**Exercise details:**
Go through the data and report each line that holds the string "drop".

**Data listing:**
—————

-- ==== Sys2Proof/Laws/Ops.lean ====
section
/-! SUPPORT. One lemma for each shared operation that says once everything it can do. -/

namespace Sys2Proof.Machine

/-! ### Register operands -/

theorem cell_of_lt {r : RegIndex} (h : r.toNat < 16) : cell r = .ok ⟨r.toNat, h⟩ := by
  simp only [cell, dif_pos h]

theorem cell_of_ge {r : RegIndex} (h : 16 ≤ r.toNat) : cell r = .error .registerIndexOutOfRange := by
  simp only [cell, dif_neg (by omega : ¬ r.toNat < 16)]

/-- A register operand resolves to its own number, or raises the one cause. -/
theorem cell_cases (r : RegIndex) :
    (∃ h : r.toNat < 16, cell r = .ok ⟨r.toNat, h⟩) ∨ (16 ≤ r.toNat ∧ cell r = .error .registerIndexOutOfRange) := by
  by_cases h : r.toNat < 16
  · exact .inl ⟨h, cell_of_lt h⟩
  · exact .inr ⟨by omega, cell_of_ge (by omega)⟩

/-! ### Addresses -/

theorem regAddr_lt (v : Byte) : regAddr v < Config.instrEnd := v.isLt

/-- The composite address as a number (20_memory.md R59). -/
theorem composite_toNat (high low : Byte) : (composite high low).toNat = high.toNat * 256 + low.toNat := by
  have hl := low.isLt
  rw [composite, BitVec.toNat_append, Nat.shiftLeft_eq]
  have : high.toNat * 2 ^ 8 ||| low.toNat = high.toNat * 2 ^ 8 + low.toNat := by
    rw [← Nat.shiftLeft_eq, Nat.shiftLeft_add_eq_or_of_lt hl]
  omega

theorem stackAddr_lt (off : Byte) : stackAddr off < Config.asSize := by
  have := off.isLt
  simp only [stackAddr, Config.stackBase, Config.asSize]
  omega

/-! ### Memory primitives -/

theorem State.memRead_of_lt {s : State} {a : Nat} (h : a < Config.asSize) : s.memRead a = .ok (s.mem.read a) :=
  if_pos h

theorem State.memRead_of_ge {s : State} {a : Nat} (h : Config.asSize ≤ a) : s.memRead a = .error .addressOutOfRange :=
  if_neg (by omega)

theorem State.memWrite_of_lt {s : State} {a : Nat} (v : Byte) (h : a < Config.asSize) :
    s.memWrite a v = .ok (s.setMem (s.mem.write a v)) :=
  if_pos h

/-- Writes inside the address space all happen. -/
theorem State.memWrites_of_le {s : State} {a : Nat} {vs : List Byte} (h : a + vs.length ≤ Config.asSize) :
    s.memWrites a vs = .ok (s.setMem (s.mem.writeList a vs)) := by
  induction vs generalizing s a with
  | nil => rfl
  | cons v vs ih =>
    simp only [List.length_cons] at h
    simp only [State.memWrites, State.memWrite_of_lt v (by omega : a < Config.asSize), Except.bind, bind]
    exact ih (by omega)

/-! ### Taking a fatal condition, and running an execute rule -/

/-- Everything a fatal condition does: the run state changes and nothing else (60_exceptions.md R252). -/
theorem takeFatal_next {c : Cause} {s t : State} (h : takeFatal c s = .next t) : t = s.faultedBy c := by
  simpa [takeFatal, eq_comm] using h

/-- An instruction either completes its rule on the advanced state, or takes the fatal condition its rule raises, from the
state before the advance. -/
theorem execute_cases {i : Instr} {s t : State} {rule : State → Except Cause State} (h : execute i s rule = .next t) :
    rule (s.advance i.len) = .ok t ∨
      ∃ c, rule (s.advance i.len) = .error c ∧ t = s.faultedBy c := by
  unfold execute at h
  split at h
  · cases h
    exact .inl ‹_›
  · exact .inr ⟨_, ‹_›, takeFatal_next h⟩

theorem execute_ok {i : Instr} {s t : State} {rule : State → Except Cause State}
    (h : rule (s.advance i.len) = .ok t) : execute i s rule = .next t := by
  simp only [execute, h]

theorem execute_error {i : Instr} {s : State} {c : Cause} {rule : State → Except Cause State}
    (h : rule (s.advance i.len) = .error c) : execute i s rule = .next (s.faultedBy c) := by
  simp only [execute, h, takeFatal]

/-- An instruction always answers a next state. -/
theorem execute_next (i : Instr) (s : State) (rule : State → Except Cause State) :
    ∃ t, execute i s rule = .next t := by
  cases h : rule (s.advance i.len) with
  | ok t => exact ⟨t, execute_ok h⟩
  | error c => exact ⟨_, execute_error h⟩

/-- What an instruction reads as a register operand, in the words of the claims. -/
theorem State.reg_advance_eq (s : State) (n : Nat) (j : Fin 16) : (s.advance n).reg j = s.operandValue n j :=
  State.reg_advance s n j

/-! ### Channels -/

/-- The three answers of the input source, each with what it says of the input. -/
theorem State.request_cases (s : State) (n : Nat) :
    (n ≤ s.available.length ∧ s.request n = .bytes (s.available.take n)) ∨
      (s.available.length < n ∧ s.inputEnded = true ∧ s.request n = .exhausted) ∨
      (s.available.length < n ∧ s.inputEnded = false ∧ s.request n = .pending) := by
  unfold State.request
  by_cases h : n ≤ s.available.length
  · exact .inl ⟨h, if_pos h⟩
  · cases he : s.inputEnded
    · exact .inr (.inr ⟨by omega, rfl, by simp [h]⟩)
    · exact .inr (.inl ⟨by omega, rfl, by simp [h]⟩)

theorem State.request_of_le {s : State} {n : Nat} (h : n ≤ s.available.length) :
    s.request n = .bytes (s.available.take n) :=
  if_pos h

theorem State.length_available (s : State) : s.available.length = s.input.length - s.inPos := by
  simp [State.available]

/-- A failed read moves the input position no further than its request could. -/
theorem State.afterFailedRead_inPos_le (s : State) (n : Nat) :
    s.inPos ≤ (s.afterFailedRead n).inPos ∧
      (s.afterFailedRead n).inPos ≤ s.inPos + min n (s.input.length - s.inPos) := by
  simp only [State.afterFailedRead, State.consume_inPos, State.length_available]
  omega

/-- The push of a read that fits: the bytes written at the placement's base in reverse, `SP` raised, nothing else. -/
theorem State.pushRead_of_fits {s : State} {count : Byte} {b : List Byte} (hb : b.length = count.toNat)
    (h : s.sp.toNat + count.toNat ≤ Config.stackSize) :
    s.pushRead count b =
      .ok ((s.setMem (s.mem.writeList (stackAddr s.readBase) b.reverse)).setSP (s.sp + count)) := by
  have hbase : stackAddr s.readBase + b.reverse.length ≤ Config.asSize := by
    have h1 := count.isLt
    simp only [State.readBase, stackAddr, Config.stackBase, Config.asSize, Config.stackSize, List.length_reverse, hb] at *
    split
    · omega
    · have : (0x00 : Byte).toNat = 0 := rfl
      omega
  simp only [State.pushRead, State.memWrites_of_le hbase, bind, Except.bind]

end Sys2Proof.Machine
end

—————

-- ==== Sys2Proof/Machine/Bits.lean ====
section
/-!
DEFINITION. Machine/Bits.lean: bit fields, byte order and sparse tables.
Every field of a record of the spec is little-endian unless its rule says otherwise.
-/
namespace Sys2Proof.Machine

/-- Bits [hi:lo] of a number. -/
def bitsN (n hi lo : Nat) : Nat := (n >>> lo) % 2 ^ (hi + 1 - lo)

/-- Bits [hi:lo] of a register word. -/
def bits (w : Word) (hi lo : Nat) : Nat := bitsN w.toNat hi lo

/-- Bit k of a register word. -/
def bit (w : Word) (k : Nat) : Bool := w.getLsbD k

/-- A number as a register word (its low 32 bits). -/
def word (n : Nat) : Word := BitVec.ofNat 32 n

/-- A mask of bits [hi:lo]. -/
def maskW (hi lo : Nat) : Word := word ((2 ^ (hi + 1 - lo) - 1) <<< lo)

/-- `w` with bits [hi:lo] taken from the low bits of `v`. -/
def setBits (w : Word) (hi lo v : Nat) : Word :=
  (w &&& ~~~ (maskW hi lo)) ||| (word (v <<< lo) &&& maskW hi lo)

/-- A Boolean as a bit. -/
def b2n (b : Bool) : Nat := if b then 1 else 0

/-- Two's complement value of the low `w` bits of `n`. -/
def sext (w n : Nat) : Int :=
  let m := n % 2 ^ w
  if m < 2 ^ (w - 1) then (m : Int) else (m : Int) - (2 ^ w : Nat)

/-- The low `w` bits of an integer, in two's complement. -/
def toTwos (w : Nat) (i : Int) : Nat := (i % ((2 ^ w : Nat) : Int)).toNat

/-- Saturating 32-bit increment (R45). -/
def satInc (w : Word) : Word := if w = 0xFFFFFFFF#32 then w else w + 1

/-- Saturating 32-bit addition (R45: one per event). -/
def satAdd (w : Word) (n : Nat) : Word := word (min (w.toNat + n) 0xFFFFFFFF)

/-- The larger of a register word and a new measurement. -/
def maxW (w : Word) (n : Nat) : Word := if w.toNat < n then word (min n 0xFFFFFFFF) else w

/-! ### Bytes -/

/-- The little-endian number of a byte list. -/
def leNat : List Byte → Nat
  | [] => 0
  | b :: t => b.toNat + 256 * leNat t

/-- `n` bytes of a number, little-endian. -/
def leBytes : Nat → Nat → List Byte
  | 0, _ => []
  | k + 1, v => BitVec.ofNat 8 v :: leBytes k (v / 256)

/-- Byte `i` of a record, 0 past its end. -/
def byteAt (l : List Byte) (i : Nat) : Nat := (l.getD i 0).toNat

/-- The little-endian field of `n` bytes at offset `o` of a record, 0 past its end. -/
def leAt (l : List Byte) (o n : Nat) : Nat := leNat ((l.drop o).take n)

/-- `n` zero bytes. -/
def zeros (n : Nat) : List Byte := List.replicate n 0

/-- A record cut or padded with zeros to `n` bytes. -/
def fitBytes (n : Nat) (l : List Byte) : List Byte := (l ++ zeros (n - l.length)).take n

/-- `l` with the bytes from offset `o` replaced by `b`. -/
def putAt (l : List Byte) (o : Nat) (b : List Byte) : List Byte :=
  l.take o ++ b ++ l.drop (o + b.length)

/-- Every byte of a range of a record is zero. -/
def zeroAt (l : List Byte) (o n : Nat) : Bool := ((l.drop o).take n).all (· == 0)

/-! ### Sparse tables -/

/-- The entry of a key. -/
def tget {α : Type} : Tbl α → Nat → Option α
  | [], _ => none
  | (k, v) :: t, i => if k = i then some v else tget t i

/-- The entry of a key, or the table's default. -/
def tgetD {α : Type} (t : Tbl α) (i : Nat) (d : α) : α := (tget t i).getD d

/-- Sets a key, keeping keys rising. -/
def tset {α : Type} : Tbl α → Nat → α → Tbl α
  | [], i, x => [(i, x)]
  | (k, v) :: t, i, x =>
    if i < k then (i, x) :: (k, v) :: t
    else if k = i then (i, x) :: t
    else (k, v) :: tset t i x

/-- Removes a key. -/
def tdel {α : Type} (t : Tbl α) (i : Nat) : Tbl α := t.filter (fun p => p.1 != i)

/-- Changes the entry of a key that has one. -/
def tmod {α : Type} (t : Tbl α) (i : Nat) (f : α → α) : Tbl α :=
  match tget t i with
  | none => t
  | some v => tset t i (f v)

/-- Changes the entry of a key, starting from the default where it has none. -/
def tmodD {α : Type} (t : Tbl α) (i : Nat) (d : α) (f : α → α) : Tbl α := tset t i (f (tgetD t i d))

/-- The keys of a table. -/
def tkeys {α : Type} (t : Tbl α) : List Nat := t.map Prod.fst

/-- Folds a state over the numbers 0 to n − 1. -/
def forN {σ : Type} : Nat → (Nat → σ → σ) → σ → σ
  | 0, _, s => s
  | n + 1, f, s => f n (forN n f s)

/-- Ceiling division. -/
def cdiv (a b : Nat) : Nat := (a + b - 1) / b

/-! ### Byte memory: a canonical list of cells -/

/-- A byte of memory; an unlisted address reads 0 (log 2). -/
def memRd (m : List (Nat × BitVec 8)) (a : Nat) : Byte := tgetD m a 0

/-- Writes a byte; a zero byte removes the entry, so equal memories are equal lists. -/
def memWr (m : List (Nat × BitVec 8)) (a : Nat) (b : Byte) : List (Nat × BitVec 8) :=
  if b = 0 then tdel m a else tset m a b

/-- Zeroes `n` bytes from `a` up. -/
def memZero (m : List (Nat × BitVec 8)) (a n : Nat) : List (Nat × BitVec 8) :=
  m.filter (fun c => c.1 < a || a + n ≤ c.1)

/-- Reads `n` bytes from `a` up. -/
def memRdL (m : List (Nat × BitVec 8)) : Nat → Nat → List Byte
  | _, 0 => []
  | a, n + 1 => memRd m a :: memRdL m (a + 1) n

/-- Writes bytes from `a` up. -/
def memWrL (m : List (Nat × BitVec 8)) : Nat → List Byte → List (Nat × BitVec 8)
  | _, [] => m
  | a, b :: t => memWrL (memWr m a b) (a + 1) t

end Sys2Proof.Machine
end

—————

**Answer box:**
def leAt (l : List Byte) (o n : Nat) : Nat := leNat ((l.drop o).take n)
  l.take o ++ b ++ l.drop (o + b.length)
def zeroAt (l : List Byte) (o n : Nat) : Bool := ((l.drop o).take n).all (· == 0)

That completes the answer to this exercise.